Еврей - есть животное, обладающее разумом, которым пользуется для того, чтобы обеспечить выживаемость своего вида и его превосходство над другими существами, населяющими нашу планету.

У кого есть вопросы по теме?

– А разве целью рейха не является обеспечение выживаемости немцев и их превосходства над другими? - послышался голос с последних рядов.

– Замечательно! - просиял наставник. - Кто это сказал? Встань, дружок, не стесняйся, ты задал отличный вопрос. Молодец ун-Клейн!

Ты совершенно верно подметил - задачи похожие. Все это легко объяснимо - борьба за жизнь и сохранение вида является основным законом природы. Но одно дело, когда эти задачи ставит перед собой нордическая раса, которой волею Судьбы дано повелевать миром, и совсем другое, когда схожие задачи ставят перед собой хитроумные и злобные животные. Согласись, было бы неприятно жить под властью… э-э-э… скажем, горилл? Верно? Так вот, поверь мне на слово, под властью евреев жилось бы еще хуже.

Еще вопросы?

– Славяне, они тоже неполноценны, наставник? - спросил отличник ун-Габер.

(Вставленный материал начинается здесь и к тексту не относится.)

/-- The completion test (R256). A barrier that is not live does not complete. -/
def testBar (s : State) (owner i : Nat) : State :=
  let b := barOf s owner i
  if !b.live || b.arrived ≠ b.expect || b.pend ≠ 0 || b.rep then s
  else if !b.scope then completeBar s owner i
  else
    match findGroup s b.launch b.tag with
    | none => s
    | some g =>
      if (List.range (g.children owner).length).all b.children.getLsbD then
        if g.root = owner then completeBar s owner i
        else sendPkt (putBar s owner i { b with rep := true }) (.core owner) (.core (g.parent owner)) 3
          (.barrier owner none i (.report b.tag ((g.children (g.parent owner)).idxOf owner)))
      else s

/-- What an arrival meets at its barrier. -/
inductive Arrived where
  /-- counted, with the phase that it found, and whether that phase has completed -/
  | counted (phase past : Bool)
  | held
  | full
  | bad (reason : Nat)
  deriving DecidableEq, Repr

/-- An arrival that is counted or refused, the hold list apart. -/
def countArrival (s : State) (owner i : Nat) : State × Arrived :=
  let b := barOf s owner i
  if b.arrived = b.expect then (putBar s owner i { b with ovr := true }, .bad 2)
  else
    let s := testBar (putBar s owner i { b with arrived := b.arrived + 1 }) owner i
    (s, .counted b.phase ((barOf s owner i).phase != b.phase))

/-- The answer to an arrival that has been counted: the phase at once, or the end of a wait. -/
def answerArrival (s : State) (owner i : Nat) (w : Who) (wait phase past : Bool) : State :=
  if wait && !past then
    let b := barOf s owner i
    putBar s owner i { b with waiters := b.waiters ++ [w] }
  else ownerReply (if wait then barAcquire s owner i w.ctx else s) owner w (b2n phase)

/-- The arrivals of the hold list, counted in order after a completion (R257), while REP is 0. -/
def drainHolds (owner i : Nat) : Nat → State → State
  | 0, s => s
  | n + 1, s =>
    let b := barOf s owner i
    if b.rep then s
    else
      match b.holds with
      | [] => s
      | (w, wait) :: l =>
        let r := countArrival (putBar s owner i { b with holds := l }) owner i
        match r.2 with
        | .counted phase past => drainHolds owner i n (answerArrival r.1 owner i w wait phase past)
        | _ => drainHolds owner i n (ownerRefuse r.1 owner w 0x09 (barTval 2 i owner))

/-- An arrival at its barrier (R257, R267). -/
def arriveBar (s : State) (owner i : Nat) (w : Who) (wait : Bool) : State × Arrived :=
  let b := barOf s owner i
  if !b.live then (s, .bad 1)
  else if b.scope && b.rep then
    if b.holds.length < 8 then (putBar s owner i { b with holds := b.holds ++ [(w, wait)] }, .held) else (s, .full)
  else
    let r := countArrival s owner i
    (drainHolds owner i 8 r.1, r.2)

/-- A change of PEND (R258): it saturates with TXERR; whether it stayed in range. -/
def addPend (s : State) (owner i : Nat) (v : Int) : State × Bool :=
  let b := barOf s owner i
  let p := b.pend + v
  let q := max (-(2 ^ 23)) (min (2 ^ 23 - 1) p)
  let s := putBar s owner i { b with pend := q, txerr := b.txerr || p != q }
  (drainHolds owner i 8 (testBar s owner i), p == q)

/-- The bytes of a transfer that an engine has performed on some homes, counted against a barrier (R214, R258). -/
def barDecrement (s : State) (owner i bytes : Nat) (homes : List Node) : State :=
  let b := barOf s owner i
  (addPend (putBar s owner i { b with homes := (b.homes ++ homes).dedup }) owner i (-(bytes : Int))).1

/-- The operand of a barrier instruction (R255). -/
def barIdx (v : Word) : Nat := v.toNat % 512
def barOwner (v : Word) : Nat := bits v.toNat 19 9

/-- Whether an operation of the core's engine waits on a barrier (R281). -/
def engineWaits (s : State) (me i : Nat) : Bool :=
  (getCore s (.tile me)).matOps.any fun o => o.phase == .atBarrier && o.mma.bar.toNat == i

/-- BAR.INIT's effect (R267). -/
def barInitOp (a b : GReg) (s : State) : Do Done :=
  let i := barIdx (rg s a)
  let me := agentNo s.cur.agent
  let x := barOf s me i
  let w := (rg s b).toNat
  let e := w % 2 ^ 16
  if barOwner (rg s a) ≠ me then trap 0x09 (barTval 5 i (barOwner (rg s a)))
  else if x.live && (!x.waiters.isEmpty || engineWaits s me i || x.arrived != 0 || x.pend != 0) then trap 0x09 (barTval 3 i me)
  else do
    if e ≠ 0 ∧ bit w 16 then let _ ← memberOf s (bits w 31 24)
    let y : Barrier := { Barrier.off with
      live := e != 0, scope := bit w 16, expect := e, tag := bits w 31 24, launch := (opCtx s).launch,
      children := x.children, holds := x.holds }
    ok (putBar s me i y)

/-- BAR.INIT (R267). -/
def execBarInit (a b : GReg) (s : State) : Out :=
  issue { cForm (wP 0x1B 0 a b 0 0) with gr := [a, b] } (barInitOp a b) s

/-- A barrier's packet to its owner on VN3. -/
def sendBar (s : State) (owner i : Nat) (w : Who) (m : BarMsg) : State :=
  sendPkt s (nodeOf s.cur.agent) (.core owner) 3 (.barrier (agentNo s.cur.agent) (some w) i m)

/-- BAR.ARR's effect. -/
def barArrOp (sc : Scope) (d a : GReg) (s : State) : Do Done := do
  let v := rg s a
  let i := barIdx v
  let owner := barOwner v
  destCheck s owner
  let s ← release s sc
  if s.cur.agent ≠ .tile owner then
    let (id, s) := awaitReg s d
    ok (sendBar s owner i (curWho s id) (.arrive false))
  else
    let (id, s') := awaitReg s d
    let r := arriveBar s' owner i (curWho s' id) false
    match r.2 with
    | .bad reason => .error (.trapAfter (putBar s owner i (barOf r.1 owner i)) 0x09 (barTval reason i owner))
    | .counted phase _ => ok (landReply r.1 (curWho r.1 id) id (b2n phase))
    | .held => ok r.1
    | .full => ok (sendPkt r.1 (.core owner) (.core owner) 1 (.barrier owner (some (curWho r.1 id)) i (.refused false)))

/-- BAR.ARR (R267). -/
def execBarArr (sc : Scope) (d a : GReg) (s : State) : Out :=
  issue { cForm (wP 0x1B d a 0 1 (scopeCode sc)) with gr := [a], gw := [d] } (barArrOp sc d a) s

/-- BAR.WAIT's effect. -/
def barWaitOp (sc : Scope) (a b : GReg) (s : State) : Do Done :=
  let v := rg s a
  let i := barIdx v
  let me := agentNo s.cur.agent
  let x := barOf s me i
  let fin (s : State) : Do Done := do
    let s ← acquire s sc
    ok s
  match grantOf s with
  | some { value := some _, .. } => fin s
  | some _ => .error (.wait s 3 (8 * i) me)
  | none =>
    if barOwner v ≠ me then trap 0x09 (barTval 5 i (barOwner v))
    else if !x.live then trap 0x09 (barTval 1 i me)
    else if x.phase = (rg s b).getLsbD 0 then
      askOwner s 3 (8 * i) me fun id s => putBar s me i { x with waiters := x.waiters ++ [curWho s id] }
    else fin (barAcquire s me i s.cur)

Доктор Херцог благостно покивал.

– Второй неплохой вопрос, - сказал он. - Мне приятно, что вы относитесь к занятиям вдумчиво и серьезно. Как вы уже знаете из моих лекций, исход Ариев из Тибета и ставших пустыней плодородных равнин Гоби осуществлялся на протяжении нескольких поколений. Арии двигались на запад, частично оседая по пути своего путешествия, в некоторых случаях ассимилируясь среди местного населения. Но вследствие того, что арийская кровь превосходит по силе славянскую, трагических и неисправимых последствий не происходило. Другое дело сами славяне. Как все азиаты, они являются недочеловеками - существами, не дошедшими в своем развитии до уровня действительно разумного существа. Они полуразумны. В этом их отличие от евреев и негров, ведь те представляют собой совершенно иной тип существ - это человекообразные животные, обладающие разумом различной степени развитости. Поэтому, если негры и евреи подлежат безусловному вытеснению из среды обитания арийских рас, то славяне являются дружественными существами и могут быть использованы в решении задач строительства и благоустройства великого рейха. Вы знаете великую идею фюрера - превратить территорию восточных протекторатов в житницу и природную кладовую рейха. Это невозможно без развития транспортной инфрастуктуры, бывшую Россию всегда отличало полное бездорожье. Сейчас славяне под управлением немцев строят великолепные автобаны - уже сданы в эксплуатацию трассы от берегов Буга до каспийского побережья и в верховья реки Волги. Кстати, о восточных реках, вы, конечно, знаете, что на Волге и Днепре сейчас закладываются грандиозные каскады будущих гидроэлектростанций. Так вот, на этом строительстве тоже успешно трудятся и восточные, и южные славяне.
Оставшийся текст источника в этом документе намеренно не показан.